News

SnT Winners of the 2022 FNR Science Image Competition

  • Interdisciplinary Centre for Security, Reliability and Trust (SnT)
    20 juillet 2022
  • Catégorie
    Recherche

On 30 June 2022, the Fonds Nationale de la Recherche (FNR) in Luxembourg announced the winning images of this year’s Science Image Competition. The annual contest aims to give a wider exposure to the role of images in scientific research, to reveal how scientists work, give a face to research, and engage with the public. This year, two of the winning images were taken by researchers at the University of Luxembourg’s Interdisciplinary Centre for Security, Reliability and Trust (SnT).

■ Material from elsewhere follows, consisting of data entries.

/-- LoopUpdatesAnswer: the last loop in each state its clauses name. -/
theorem witness_loops :
    let s (l : Loop) : State := setFld ANL_CTRL_ENABLE 1 { ready with anl := { lit.anl with loop := [(3821, l)] } }
    let u (l : Loop) : State := atNow (s l)
    Alive (u {}) ∧ flag ANL_CTRL_ENABLE (u {}) = true ∧ (loopOf 3821 (u { skip := true })).skip = true
      ∧ (loopOf 3821 (u {})).skip = false ∧ (loopOf 3821 (u {})).st = .off ∧ (loopOf 3821 (u {})).down = none
      ∧ (loopOf 3821 (u { down := some (7, 0) })).down = some (7, 0)
      ∧ (loopOf 3821 (u { st := .locked, held := true })).st = .locked ∧ (loopOf 3821 (u { st := .locked, held := true })).held = true
      ∧ (loopOf 3821 (u { st := .ramp, spoiled := false })).spoiled = false
      ∧ (loopOf 3821 (u { st := .ramp, spoiled := false })).st = .ramp ∧ (loopOf 3821 (u {})).spoiled = true := by decide
theorem witness_locked :
    let u (sp : Nat) : State := atNow (setFlds [(ANL_CTRL_ENABLE, 1)] (setReg (rANL_COEF 3 0 15) (BitVec.ofNat 32 (2 ^ 16))
      { ready with anl := { lit.anl with loop := [(3821, { st := .locked, setpt := sp, n := 1 })] } }))
    let z (sp : Nat) : State := onLoop 3821 (fun l => { l with sum := 0, count := 0, skip := false }) (u sp)
    let law (sp : Nat) := controlLaw 3821 (measFrac (meanPower (loopOf 3821 (u sp)))) {} (loopOf 3821 (z sp)) (z sp)
    loopClass 3821 = 3 ∧ Alive (u 0) ∧ (loopOf 3821 (u 0)).st = .locked ∧ (loopOf 3821 (u 0)).skip = false ∧ (loopOf 3821 (u 0)).held = false
      ∧ (loopOf 3821 (u 0)).start = false ∧ (loopOf 3821 (u 0)).fresh = false ∧ (loopOf 3821 (u 0)).move = none
      ∧ injArmed 10 (u 0) = false
      ∧ (plausible 3 (measFrac (meanPower (loopOf 3821 (u 0)))) (law 0).1 (z 0)).2 = false
      ∧ (law 0).2.abs.le (coef 3 10 (z 0)) = true ∧ lostN 3 (z 0) ≠ 0
      ∧ (law 65536).2.abs.le (coef 3 10 (z 65536)) = false
      ∧ lostN 3 (z 65536) ≤ (plausible 3 (measFrac (meanPower (loopOf 3821 (u 65536)))) (law 65536).1 (z 65536)).1.bad + 1 := by
  decide

/-- LoopOwnersAnswer: a ring of each kind, an element and a laser loop, OFF; an element that has failed; one that runs; two
homing sweeps, at the last code below the end of the coarse one and at the far edge of the fine one. -/
theorem witness_owners :
    let s (l : Map Loop) : State := setFlds [(ANL_CTRL_ENABLE, 1), (OPT_BANK_CTRL_ENABLE 5, 1), (OPT_LASER_STATUS_STATE 5 8, 2)]
      { ready with anl := { lit.anl with loop := l } }
    let u := atNow (s [])
    let f := atNow (s [(3755, { st := .failed })])
    let r := atNow (s [(3755, { st := .locked })])
    let o := atNow (setFld ANL_CTRL_ENABLE 0 (s [(3821, { st := .locked })]))
    Alive u ∧ flag ANL_CTRL_ENABLE u = true ∧ loopClass 917 = 0 ∧ loopClass 1835 = 1 ∧ (loopOf 917 u).st = .off
      ∧ (loopOf 1835 u).st = .off ∧ wlLit (917 % 918 / 153) (917 % 9) u = true ∧ wlLit (1835 % 918 / 153) (1835 % 9) u = true
      ∧ loopClass 3755 = 2 ∧ (loopOf 3755 u).st = .off ∧ cscMode u = 0 ∧ look (3755 - 1836) u.csc.stuck = none
      ∧ loopClass 3821 = 3 ∧ (loopOf 3821 u).st = .off
      ∧ Alive f ∧ (loopOf 3755 f).st = .failed ∧ Alive r ∧ (loopOf 3755 r).st ≠ .failed ∧ (loopOf 3755 r).st ≠ .off
      ∧ flag ANL_CTRL_ENABLE r = true ∧ Alive o ∧ (loopOf 3821 o).st ≠ .off ∧ flag ANL_CTRL_ENABLE o = false := by decide
theorem witness_homing :
    let c : Homing := { coarse := true, code := 65279, hi := 65535 }
    let f : Homing := { coarse := false, code := 1000, inside := true }
    let s (h : Homing) : State := setReg (rANL_COEF 0 0 14) (BitVec.ofNat 32 (2 ^ 24))
      { ready with anl := { lit.anl with loop := [(0, { st := .homing, sweep := some h, thr := frac 1 2 })] } }
    let u := atNow (s c)
    let v := atNow (s f)
    Alive u ∧ (loopOf 0 u).st = .homing ∧ (loopOf 0 u).sweep = some c ∧ c.code + 256 < 65536 ∧ c.code ≠ 128 ∧ c.lo ≤ 0 ∧ 65535 ≤ c.hi
      ∧ Alive v ∧ (loopOf 0 v).st = .homing ∧ (loopOf 0 v).sweep = some f
      ∧ ([0, 65535].any fun m => beyondEdge (loopClass 0 == 0) m (loopOf 0 v).thr true (2 * homeHyst (loopClass 0) v)) = true
      ∧ f.run + 1 = homeDeb (loopClass 0) v := by decide
theorem witness_anneal_ctrl :
    let e := word [(ANL_CTRL_ENABLE, 1)]
    let w := word [(ANL_CTRL_ENABLE, 1), (ANL_CTRL_SWAP, 8)]
    let u := atNow (setFld ANL_LOOP_SEL_LOOP 3821 ready)
    let z (w : Word) := plainWrite rANL_CTRL w (writeLatches .host rANL_CTRL u)
    let st := word [(ANL_CAL_CTRL_GO, 1), (ANL_CAL_CTRL_PORT, 5)]
    let gc := word [(ANL_CAL_CTRL_GO, 1), (ANL_CAL_CTRL_KIND, 1), (ANL_CAL_CTRL_PORT, 5)]
    let y (w : Word) := plainWrite rANL_CAL_CTRL w (writeLatches .host rANL_CAL_CTRL u)
    Alive u ∧ reaches .host u = true ∧ flag ANL_CTRL_ENABLE (z e) = true ∧ wfld ANL_CTRL_SWAP e = 0
      ∧ flag ANL_CTRL_ENABLE (z w) = true ∧ wfld ANL_CTRL_SWAP w = 2 ^ 3 ∧ (fld ANL_STATUS_SWAP_PENDING u).testBit 3 = false
      ∧ fld ANL_STATUS_SWAP_PENDING (z w) = fld ANL_STATUS_SWAP_PENDING u ∧ flag ANL_CTRL_ENABLE (z 0) = false
      ∧ wfld ANL_CTRL_SWAP (0 : Word) = 0 ∧ fld ANL_LOOP_SEL_LOOP u = 3821
      ∧ wfld ANL_CAL_CTRL_GO st = 1 ∧ wfld ANL_CAL_CTRL_PORT st ≤ 5 ∧ wfld ANL_CAL_CTRL_KIND st = 0
      ∧ flag ANL_CAL_STATUS_PENDING (y st) = false ∧ flag ANL_CAL_STATUS_RUNNING (y st) = false ∧ runOn (y st) = false
      ∧ wfld ANL_CAL_CTRL_GO gc = 1 ∧ wfld ANL_CAL_CTRL_KIND gc = 1 ∧ wfld ANL_CAL_CTRL_PORT gc ≤ 5
      ∧ flag ANL_CAL_STATUS_PENDING (y gc) = false ∧ flag ANL_CAL_STATUS_RUNNING (y gc) = false ∧ runOn (y gc) = false := by decide
theorem witness_anneal_events :
    let u := atNow (setFld ANL_STATUS_SWAP_PENDING 8 ready)
    let v := atNow (setFlds [(ANL_CAL_STATUS_PENDING, 1), (ANL_CAL_STATUS_BOUNDARY, 2)] ready)
    let x := atNow (setFld ANL_CAL_STATUS_RUNNING 1 { ready with anl := { lit.anl with cal := some ⟨0, 5⟩ } })
    Alive u ∧ (fld ANL_STATUS_SWAP_PENDING u).testBit 3 = true ∧ classHoming 3 u = false
      ∧ Alive v ∧ flag ANL_CAL_STATUS_PENDING v = true ∧ fld ANL_CAL_STATUS_BOUNDARY v = 2
      ∧ reg64 rANL_CAL_TIME_LO rANL_CAL_TIME_HI v ≤ mstNs v
      ∧ Alive x ∧ x.anl.cal = some ⟨0, 5⟩ ∧ flag ANL_CAL_STATUS_RUNNING x = true ∧ calWaits ⟨0, 5⟩ x = false := by decide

As part of the competition, entrants needed to submit an image of their research to fit into one of four categories, including Object of Study (where researchers capture a research object), Scientists in Action, Places and Tools, or Science Outreach Activities.

In the Scientists in Action category, researchers from the Automation and Robotics (ARG) research group captured doctoral researcher Paul Kremer modifying an experimental testing station that he designed. This type of instrument is used to test a grasping mechanism, which can later be mounted on a drone, pictured in the foreground of the image. It was taken by recently graduated doctoral researcher Dr. Philippe Ludivig, who also had an additional winning entry this year, as well as in last year’s edition of the competition. The jury of the competition described the image as ‘timeless’ but also ‘puzzling’, noting that the daily work of a scientist can take on a different meaning from the perspective of a non-specialist.

In the category of Places and Tools, Dr. Ludivig, working in collaboration with Dr. Jose-Luis Sanchez Lopez, Dr. Hriday Bavle, Muhammad Shaheer, and Ahmed Mahfouz, submitted another image of a Boston Dynamics ‘Spot’ robot dog. Currently part of SnT’s partnership with Luxembourg construction company Stugalux, after they became the first in Europe to purchase two of these robots. SnT’s ARG research group is working with Stugalux to refine its implementation into their many construction sites. The robotic dog was described as futuristic, based on its likeness to a living animal in its posture.

The winning images, of which there are 14 this year, are currently on exhibition at the Luxembourg Science Center in Differdange until September 2022.